Data records:

/-- The corrected window is the integer sum modulo `2^AW` (R183). -/
theorem addRegion_eq (aw aTop : Nat) (corr : Region) :
    (addRegion aw aTop corr : Int) = ((aTop : Int) + corr.toInt) % 2 ^ aw := by
  cases corr with
  | behind =>
    have hone : 1 % 2 ^ aw ≤ 2 ^ aw := (Nat.mod_lt _ (Nat.two_pow_pos aw)).le
    simp only [addRegion, subMod, Region.toInt]
    push_cast [Nat.cast_sub hone]
    rw [show (aTop : Int) + (2 ^ aw - 1 % 2 ^ aw) = aTop - 1 % 2 ^ aw + 2 ^ aw by ring, Int.add_emod_right,
      Int.sub_emod, Int.emod_emod, ← Int.sub_emod, ← sub_eq_add_neg]
  | same => simp [addRegion, trunc, Region.toInt]
  | ahead => simp [addRegion, trunc, Region.toInt]

/-- A rebuilt bound as an integer (R183): window over scaled mantissa, modulo `2^LW`. -/
theorem rebuild_eq (F : Fmt) (e aTop : Nat) (corr : Region) {mantissa : Nat} (hm : mantissa < 2 ^ F.mw) :
    (rebuild F e aTop corr mantissa : Int)
      = (((aTop : Int) + corr.toInt) % 2 ^ F.aw * 2 ^ (e + F.mw) + mantissa * 2 ^ e) % 2 ^ F.lw := by
  have hlow : mantissa <<< e < 2 ^ (e + F.mw) := by
    rw [Nat.add_comm]
    exact Nat.shiftLeft_lt hm
  rw [rebuild, ← cat, cat_eq hlow, Nat.shiftLeft_eq, trunc, ← addRegion_eq]
  push_cast
  rfl

theorem slice_of_mantissa {F : Fmt} (hF : FmtFacts F) {mantissa : Nat} (hm : mantissa < 2 ^ F.mw) :
    slice (F.mw - 1) (F.mw - 3) mantissa = mantissa / 2 ^ (F.mw - 3) := by
  have hlt : mantissa / 2 ^ (F.mw - 3) < 8 := by
    rw [Nat.div_lt_iff_lt_mul (Nat.two_pow_pos _), Nat.mul_comm, ← hF.window_eq]
    exact hm
  have heighth := slice_mantissa hF mantissa
  rwa [Nat.mod_eq_of_lt hm, Nat.mod_eq_of_lt hlt] at heighth

theorem natCast_toNat_decide (p : Prop) [Decidable p] : ((decide p).toNat : Int) = if p then 1 else 0 := by
  split <;> simp [*]

/-- R183 for both bounds: the cursor's region and the mantissa's, over the scaled mantissa. -/
theorem rebuiltBound_eq {F : Fmt} (hF : FmtFacts F) {x : BoundsBits} (hb : x.b < 2 ^ F.mw) (cursor : Nat) {mantissa : Nat}
    (hm : mantissa < 2 ^ F.mw) :
    (rebuiltBound F x cursor mantissa : Int)
      = ((cursorRegion F x cursor + mantissaRegion F x mantissa) % 2 ^ F.aw * 2 ^ (clampedExponent F x + F.mw)
          + mantissa * 2 ^ clampedExponent F x) % 2 ^ F.lw := by
  rw [rebuiltBound, rebuild_eq F _ _ _ hm, regionOf_toInt, slice_of_mantissa hF hm, slice_of_mantissa hF hb,
    regionBoundary_eq, ← regionStart, inUpperWindow, inUpperWindow, natCast_toNat_decide, natCast_toNat_decide,
    ← mantissaRegion, trunc, Nat.shiftRight_eq_div_pow, Nat.shiftRight_eq_div_pow, cursorRegion, sub_add_eq_add_sub,
    add_sub_assoc]
  rfl

/-- A rebuilt bound modulo `2^LW`, where R183's truncation of the window is not seen. -/
theorem rebuiltBound_modEq {F : Fmt} (hF : FmtFacts F) {x : BoundsBits} (hb : x.b < 2 ^ F.mw) (cursor : Nat)
    {mantissa : Nat} (hm : mantissa < 2 ^ F.mw) :
    (rebuiltBound F x cursor mantissa : Int)
      ≡ (cursorRegion F x cursor + mantissaRegion F x mantissa) * 2 ^ (clampedExponent F x + F.mw)
          + mantissa * 2 ^ clampedExponent F x [ZMOD 2 ^ F.lw] := by
  have hmw := hF.el_lt
  have hlw := hF.lw_eq
  have hdvd : (2 : Int) ^ F.lw ∣ 2 ^ F.aw * 2 ^ (clampedExponent F x + F.mw) := by
    rw [← pow_add]
    exact pow_dvd_pow 2 (by omega)
  rw [rebuiltBound_eq hF hb cursor hm]
  refine (Int.mod_modEq _ _).trans (Int.ModEq.add_right _ (Int.ModEq.of_dvd hdvd ?_))
  exact (Int.mod_modEq _ _).mul_right'

/-! ### The top-bit correction -/

theorem FmtFacts.two_pow_lw {F : Fmt} (hF : FmtFacts F) : 2 ^ F.lw = 2 * 2 ^ F.aw := by
  rw [hF.lw_eq, Nat.pow_succ']

theorem FmtFacts.two_pow_aw {F : Fmt} (hF : FmtFacts F) : 2 ^ F.aw = 2 * 2 ^ (F.aw - 1) := by
  have hmw := hF.el_lt
  have haw := hF.mw_le_aw
  rw [← Nat.pow_succ']
  congr 1
  omega

theorem FmtFacts.two_pow_lw_eq_quarters {F : Fmt} (hF : FmtFacts F) : 2 ^ F.lw = 2 ^ (F.aw - 1) * 4 := by
  rw [hF.two_pow_lw, hF.two_pow_aw]
  omega

theorem FmtFacts.aw_le_lw {F : Fmt} (hF : FmtFacts F) : F.aw ≤ F.lw :=
  (Nat.le_succ _).trans hF.lw_eq.ge

/-- Inverting the top bit of a top (R184) is adding the address space. -/
theorem xor_topBit {F : Fmt} (hF : FmtFacts F) {top : Nat} (h : top < 2 ^ F.lw) :
    top ^^^ (1 <<< F.aw) = (top + 2 ^ F.aw) % 2 ^ F.lw := by
  have hlow : (top ^^^ 2 ^ F.aw) % 2 ^ F.aw = top % 2 ^ F.aw := by simp [Nat.xor_mod_two_pow]
  have hhigh : (top ^^^ 2 ^ F.aw) / 2 ^ F.aw = top / 2 ^ F.aw ^^^ 1 := by simp [Nat.xor_div_two_pow]
  rw [Nat.one_shiftLeft, ← Nat.div_add_mod (top ^^^ 2 ^ F.aw) (2 ^ F.aw), hlow, hhigh, hF.two_pow_lw]
  rw [hF.two_pow_lw] at h
  rcases Nat.lt_or_ge top (2 ^ F.aw) with hlt | hge
  · rw [Nat.div_eq_of_lt hlt, Nat.mod_eq_of_lt hlt, Nat.mod_eq_of_lt (by omega), Nat.add_comm]
    simp
  · obtain ⟨r, rfl⟩ := Nat.exists_eq_add_of_le hge
    rw [Nat.add_div_left _ (Nat.two_pow_pos _), Nat.div_eq_of_lt (by omega), Nat.add_mod_left, Nat.mod_eq_of_lt (by omega),
      Nat.add_right_comm, ← Nat.two_mul, Nat.add_mod_left, Nat.mod_eq_of_lt (by omega)]
    exact Nat.zero_add r

/-- R184 in arithmetic: the distance of the top from the base in halves of the address space, modulo 4. -/
theorem correctTop_eq {F : Fmt} (hF : FmtFacts F) {e base top : Nat} (h : top < 2 ^ F.lw) :
    correctTop F e base top
      = if e < F.maxE - 1 ∧ (top / 2 ^ (F.aw - 1) + 4 - base / 2 ^ (F.aw - 1) % 2) % 4 > 1
        then (top + 2 ^ F.aw) % 2 ^ F.lw else top := by
  have hmw := hF.el_lt
  have haw := hF.mw_le_aw
  have hbase : slice (F.aw - 1) (F.aw - 1) base = base / 2 ^ (F.aw - 1) % 2 := by
    rw [slice, Nat.shiftRight_eq_div_pow, show F.aw - 1 + 1 - (F.aw - 1) = 1 by omega]
    rfl
  have htop : slice F.aw (F.aw - 1) top = top / 2 ^ (F.aw - 1) % 4 := by
    rw [slice, Nat.shiftRight_eq_div_pow, show F.aw + 1 - (F.aw - 1) = 2 by omega]
    rfl
  have hdiff : subMod 2 (top / 2 ^ (F.aw - 1) % 4) (base / 2 ^ (F.aw - 1) % 2)
      = (top / 2 ^ (F.aw - 1) + 4 - base / 2 ^ (F.aw - 1) % 2) % 4 := by
    generalize top / 2 ^ (F.aw - 1) = u
    generalize base / 2 ^ (F.aw - 1) = v
    simp only [subMod]
    omega
  simp only [correctTop, hbase, htop, hdiff, xor_topBit hF h]

/-- The bit below the top one of a value modulo four halves. -/
theorem emod_four_mul_ediv_emod_two {N : Int} (hN : 0 < N) (v : Int) : v % (N * 4) / N % 2 = v / N % 2 := by
  rw [Int.emod_def v, Int.mul_assoc, Int.sub_mul_ediv_left _ _ hN.ne']
  omega

/-- The distance test of R184 in integers: adding 4 keeps the natural subtraction from underflow. -/
theorem distance_gt_one_iff (N base top : Nat) :
    (top / N + 4 - base / N % 2) % 4 > 1 ↔ ((top : Int) / N - (base / N % 2 : Int)) % 4 > 1 := by
  have htop : (top : Int) / N = ((top / N : Nat) : Int) := by push_cast; rfl
  have hbase : (base : Int) / N = ((base / N : Nat) : Int) := by push_cast; rfl
  rw [htop, hbase]
  generalize top / N = u
  generalize base / N = v
  omega

theorem BoundsBits.fits_iff {F : Fmt} {x : BoundsBits} :
    x.fits F = true ↔ x.e < 2 ^ F.expW ∧ x.b < 2 ^ F.mw ∧ x.t < 2 ^ F.mw := by
  simp [BoundsBits.fits, and_assoc]

/-- Settles O39: the rebuilt bounds are R183's integers modulo `2^LW`, and R184's test reads two bits that survive this. -/
theorem decodeReconstructsBounds : Obligations.DecodeReconstructsBounds := by
  rintro F x cursor e b3 t3 a3 r3 base top hv hfits - he rfl rfl rfl rfl hbase htop
  have hF := fmtFacts hv
  obtain ⟨-, hb, ht⟩ := BoundsBits.fits_iff.mp hfits
  obtain rfl : e = clampedExponent F x := he
  have hB : (rebuiltBound F x cursor x.b : Int) = base % 2 ^ F.lw := by
    rw [rebuiltBound_eq hF hb cursor hb, hbase, add_sub_right_comm]
    rfl
  have hT : (rebuiltBound F x cursor x.t : Int) = top := by
    rw [rebuiltBound_eq hF hb cursor ht, htop, add_sub_right_comm, hF.lw_eq]
    rfl
  have hhalf : (rebuiltBound F x cursor x.b : Int) / 2 ^ (F.aw - 1) % 2 = base / 2 ^ (F.aw - 1) % 2 := by
    have hquarter : (2 : Int) ^ F.lw = 2 ^ (F.aw - 1) * 4 := by
      exact_mod_cast hF.two_pow_lw_eq_quarters
    rw [hB, hquarter, emod_four_mul_ediv_emod_two (by positivity)]
  rw [computeBaseTop_eq, correctTop_eq hF (rebuiltBound_lt _ _ _ _)]
  constructor
  · push_cast [trunc]
    rw [hB, Int.emod_emod_of_dvd _ (pow_dvd_pow 2 hF.aw_le_lw)]
  · rw [← hT, ← hhalf, ← hF.lw_eq]
    simp only [distance_gt_one_iff]
    push_cast
    rfl

/-! ## One intermediate and two cursors (42_bounds_decoder.md R182 to R185) -/

/-- Rebuilt bounds of two cursors agree as far as the cursors' regions, placed above the window, do. -/
theorem rebuiltBound_modEq_iff {F : Fmt} (hF : FmtFacts F) {x : BoundsBits} (hb : x.b < 2 ^ F.mw) (cursor cursor' : Nat)
    {mantissa k : Nat} (hm : mantissa < 2 ^ F.mw) (hk : k ≤ F.lw) :
    rebuiltBound F x cursor mantissa ≡ rebuiltBound F x cursor' mantissa [MOD 2 ^ k] ↔
      cursorRegion F x cursor * 2 ^ (clampedExponent F x + F.mw)
        ≡ cursorRegion F x cursor' * 2 ^ (clampedExponent F x + F.mw) [ZMOD 2 ^ k] := by
  have hplace (c : Nat) : (rebuiltBound F x c mantissa : Int)
      ≡ cursorRegion F x c * 2 ^ (clampedExponent F x + F.mw)
        + (mantissaRegion F x mantissa * 2 ^ (clampedExponent F x + F.mw) + mantissa * 2 ^ clampedExponent F x)
        [ZMOD 2 ^ k] := by
    rw [← add_assoc, ← add_mul]
    exact (rebuiltBound_modEq hF hb c hm).of_dvd (pow_dvd_pow 2 hk)
  rw [← Int.natCast_modEq_iff]
  push_cast
  constructor
  · intro h
    exact Int.ModEq.add_right_cancel' _ (((hplace cursor).symm.trans h).trans (hplace cursor'))
  · intro h
    exact ((hplace cursor).trans (h.add_right _)).trans (hplace cursor').symm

> Work instructions
After locating the line with "e) % 2 ^ F.lw := by" above, return that line and every later line through the one with "split <;> simp [*]", word for word and with nothing else.

> Answer for this exercise
      = (((aTop : Int) + corr.toInt) % 2 ^ F.aw * 2 ^ (e + F.mw) + mantissa * 2 ^ e) % 2 ^ F.lw := by
  have hlow : mantissa <<< e < 2 ^ (e + F.mw) := by
    rw [Nat.add_comm]
    exact Nat.shiftLeft_lt hm
  rw [rebuild, ← cat, cat_eq hlow, Nat.shiftLeft_eq, trunc, ← addRegion_eq]
  push_cast
  rfl

theorem slice_of_mantissa {F : Fmt} (hF : FmtFacts F) {mantissa : Nat} (hm : mantissa < 2 ^ F.mw) :
    slice (F.mw - 1) (F.mw - 3) mantissa = mantissa / 2 ^ (F.mw - 3) := by
  have hlt : mantissa / 2 ^ (F.mw - 3) < 8 := by
    rw [Nat.div_lt_iff_lt_mul (Nat.two_pow_pos _), Nat.mul_comm, ← hF.window_eq]
    exact hm
  have heighth := slice_mantissa hF mantissa
  rwa [Nat.mod_eq_of_lt hm, Nat.mod_eq_of_lt hlt] at heighth

theorem natCast_toNat_decide (p : Prop) [Decidable p] : ((decide p).toNat : Int) = if p then 1 else 0 := by
  split <;> simp [*]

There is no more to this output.